Al pisar tierra española, la bestia había declarado con mucho orgullo: “Amar y defender a España ha sido un deber que siempre he cumplido sin titubeos, como descendiente que soy de una tercera generación de españoles”. Mientras tanto la radio y los periódicos de España proclamaban a los cuatro vientos que “el Generalísimo Trujillo es un amigo de nuestro país, un amigo de nuestro Caudillo, un amigo en tiempos difíciles”. Por su parte, Franco proclamó a su visitante como “un paladín anticomunista de las Antillas”, el mismo que sería campeón del anticomunismo en América.
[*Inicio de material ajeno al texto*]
-- ==== Sys2Proof/Laws/Run.lean ====
section
/-! SUPPORT. Running the machine several steps, one step at a time. -/

namespace Sys2Proof.Machine

theorem run_next (n : Nat) {s t : State} (h : step s = .next t) :
    Sys2Proof.core.run (n + 1) s = Sys2Proof.core.run n t := by
  have h' : Sys2Proof.core.step s = .next t := h
  simp only [Host.Core.run, h']

theorem run_fault (n : Nat) {s : State} {r : Fault} (h : step s = .fault r) :
    Sys2Proof.core.run (n + 1) s = .fault r := by
  have h' : Sys2Proof.core.step s = .fault r := h
  simp only [Host.Core.run, h']

theorem run_refused (n : Nat) {s : State} {r : Refusal} (h : step s = .refused r) :
    Sys2Proof.core.run (n + 1) s = .refused r := by
  have h' : Sys2Proof.core.step s = .refused r := h
  simp only [Host.Core.run, h']

/-- One step run is the step. -/
theorem run_one (s : State) : Sys2Proof.core.run 1 s = step s := by
  cases h : step s with
  | next t => rw [run_next 0 h]; rfl
  | fault r => exact run_fault 0 h
  | refused r => exact run_refused 0 h

end Sys2Proof.Machine
end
A manera de respuesta Trujillo dijo que sus ideales políticos estaban en consonancia con los “ideales de la política española”. Sin embargo, los españoles se rieron de sus modales, se rieron sobre todo de su traje de emperador y su bicornio emplumado, entre muchas otras cosas.
Lo cierto es que la bestia hizo el ridículo. Crassweller opina que a la bestia no le fue mal en Madrid después de todo, pero el consenso es que hizo el ridículo. Después vendrían tiempos mejores en Barcelona y en Andalucía, pero lo de Madrid fue un asco.
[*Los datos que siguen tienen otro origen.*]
/-- Two answers with the primes 2 and 3, in another order, with other multiplicities and one pair twice. -/
theorem witness_OnlyTheSetOfPrimesMatters : (ready (contextOf 97 .a) 8 0 []).begins ∧
    (ready (contextOf 97 .a) 8 0 []).ctx.valid = true ∧
    (∀ p : Word, (∃ e, (p, e) ∈ [((2 : Word), 5), (3, 1)]) ↔ (∃ e, (p, e) ∈ [((3 : Word), 2), (2, 1), (3, 1)])) ∧
    fgenCheck ((ready (contextOf 97 .a) 8 0 []).x 1) = .ok () := by
  refine ⟨begins_ready _ _ _ _, rfl, fun p => ?_, by decide⟩
  constructor
  · rintro ⟨e, h⟩
    simp at h
    rcases h with ⟨rfl, _⟩ | ⟨rfl, _⟩
    · exact ⟨1, by simp⟩
    · exact ⟨2, by simp⟩
  · rintro ⟨e, h⟩
    simp at h
    rcases h with ⟨rfl, _⟩ | ⟨rfl, _⟩ | ⟨rfl, _⟩
    · exact ⟨1, by simp⟩
    · exact ⟨5, by simp⟩
    · exact ⟨1, by simp⟩

/-- An engine that waits for the factors of 16 meets the invariant: `FPR`, and `FGEN` at the ends of its operand. -/
theorem factoring_fpr_inv : (factoring 0x348 0).Inv := by
  refine ⟨(usable_17 .a).2, (fun h => by cases h), fun _ => ⟨rfl, rfl⟩, (fun h => by cases h), fun request h => ?_⟩
  cases h
  exact ⟨.fpr 3, by decide, fun _ => rfl, rfl, rfl, by decide, fun _ _ h => nomatch h⟩

theorem factoring_fgen_inv (n : Nat) (h1 : 1 ≤ n) (h2 : 2 * n < 2 ^ 64) : (factoring 0xA49 n).Inv := by
  refine ⟨(usable_17 .a).2, (fun h => by cases h), fun _ => ⟨rfl, rfl⟩, (fun h => by cases h), fun request h => ?_⟩
  cases h
  refine ⟨.fgen 2 1, (by decide : decode 0xA49 = .ok (.fgen 2 1)), fun _ => rfl, rfl, rfl, rfl, fun rd rs1 h => ?_⟩
  cases h
  show 1 ≤ (BitVec.ofNat 64 n).toNat ∧ 2 * (BitVec.ofNat 64 n).toNat < 2 ^ 64
  rw [BitVec.toNat_ofNat, Nat.mod_eq_of_lt (by omega)]
  exact ⟨h1, h2⟩

/-- (1) `FPR`, and `FGEN` with `n = 1` and `n = 2^63 - 1`; (2) `FGEN` begun with no event, `FFPU` begun with one. -/
theorem witness_LateAnswersResumeWhatWasBegun :
    ((factoring 0x348 0).Inv ∧ (factoring 0xA49 1).Inv ∧ (factoring 0xA49 (2 ^ 63 - 1)).Inv) ∧
    (factoring 0xA49 1).es = .run (some (.factor 16)) ∧
    (decode (factoring 0x348 0).cmd = .ok (.fpr 3) ∧ decode (factoring 0xA49 1).cmd = .ok (.fgen 2 1)) ∧
    (∃ t, exec (.fgen 2 1) { factoring 0xA49 8 with es := .run none, inputs := [] } = .next t ∧
      t.es = .run (some (.factor 16)) ∧ t.inputs = [] ∧ (Event.factorAnswer [(2, 4)]).answers (.factor 16) = true) ∧
    (∃ t, exec (.ffpu 3 1 2) { searching with es := .run none, inputs := [.primeAnswer false] } = .next t ∧
      t.es = .run (some (.prime 17)) ∧ t.inputs = [] ∧ (Event.primeAnswer true).answers (.prime 17) = true) :=
  ⟨⟨factoring_fpr_inv, factoring_fgen_inv 1 (by decide) (by decide), factoring_fgen_inv _ (by decide) (by decide)⟩,
   rfl, by decide, ⟨_, rfl, rfl, rfl, rfl⟩, ⟨_, rfl, rfl, rfl, rfl⟩⟩

/-- A late answer (vector G1): `FPR R3` modulo 17 waits, is told 16 = 2^4, and completes with 3. -/
theorem test_fprResumes : es? (step { factoring 0x348 0 with inputs := [.factorAnswer [(2, 4)]] }) = some .idle ∧
    reg? (step { factoring 0x348 0 with inputs := [.factorAnswer [(2, 4)]] }) 3 = some 3 := by decide

end Sys2Proof.Tests
end

section
/-! The `STATUS` register bit by bit (rule R26) and the outputs that copy three of its bits (rule R33). -/

namespace Sys2Proof.Machine

/-- `BUSY` says that a command is in progress. -/
theorem State.busy_iff (s : State) : s.busy = true ↔ ∃ r, s.es = .run r := by
  unfold State.busy
  split
  · next r h => simp [h]
  · next h => simpa using h

/-- `FATAL` says that the engine has halted. -/
theorem State.isFatal_iff (s : State) : s.isFatal = true ↔ s.es = .halted := by
  unfold State.isFatal
  split
  · next h => simp [h]
  · next h => simpa using h

/-- `VAR` says that the context is of variant B. -/
theorem State.varBit_iff (s : State) : s.varBit = true ↔ s.ctx.var = .b := by
  unfold State.varBit
  split
  · next h => simp [h]
  · next h => simp [h]

/-- A flag appended below a word is bit 0. -/
theorem getLsbD_append_flag_zero {n : Nat} (w : BitVec n) (b : Bool) :
    (w ++ BitVec.ofBool b).getLsbD 0 = b := by
  rw [BitVec.getLsbD_append, if_pos Nat.one_pos]
  simp

/-- Below an appended flag, the word's own bits stand one place higher. -/
theorem getLsbD_append_flag_succ {n : Nat} (w : BitVec n) (b : Bool) (k : Nat) :
    (w ++ BitVec.ofBool b).getLsbD (k + 1) = w.getLsbD k := by
  rw [BitVec.getLsbD_append, if_neg (by omega), Nat.add_sub_cancel]

/-- The flags of `STATUS`, bit 0 first, and 0 above them. -/
theorem State.statusWord_getLsbD (s : State) (k : Nat) :
    s.statusWord.getLsbD k = [s.busy, s.done, s.isFatal, s.ctx.valid, s.varBit, s.ovr].getD k false := by
  unfold State.statusWord
  match k with
  | 0 | 1 | 2 | 3 | 4 | 5 => simp only [getLsbD_append_flag_succ, getLsbD_append_flag_zero]; rfl
  | k + 6 => simp [getLsbD_append_flag_succ]

/-- A host read at index 0x01 is `STATUS`. -/
theorem State.hostRead_status (s : State) : s.hostRead 0x01 = s.statusWord := rfl

/-- Settles O14: each bit read is the flag at its place in `STATUS`, and the outputs are those flags themselves. -/
theorem statusBits : Obligations.StatusBits := by
  intro s
  simp only [State.hostRead_status, State.statusWord_getLsbD]
  exact ⟨s.busy_iff, rfl, s.isFatal_iff, rfl, s.varBit_iff, rfl,
    fun k hk => List.getD_eq_default _ _ hk, rfl, rfl, rfl⟩

end Sys2Proof.Machine
end

section
/-! The field checks of rule R75 against the rows of rule R74: a value selects a row of the opcode map exactly when
its fields pass every check, the row being the one of its operation code. -/

namespace Sys2Proof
Más adelante el generalísimo Chapita y el generalísimo Paco Paredes —los generalísimos de las voces de flauta—, volverían a reunirse y volverían a conversar y renovarían votos de amistad. Además, después de muertos y enterrados (y desenterrados y vueltos a enterrar) se juntarían de nuevo en el aristocrático cementerio de Mingorrubio y serían felices para siempre.
(Historia criminal del trujillato [146])
Notas:
(1) Chichí de Jesús Reyes, “Relatos del viaje oficial de Trujillo a España”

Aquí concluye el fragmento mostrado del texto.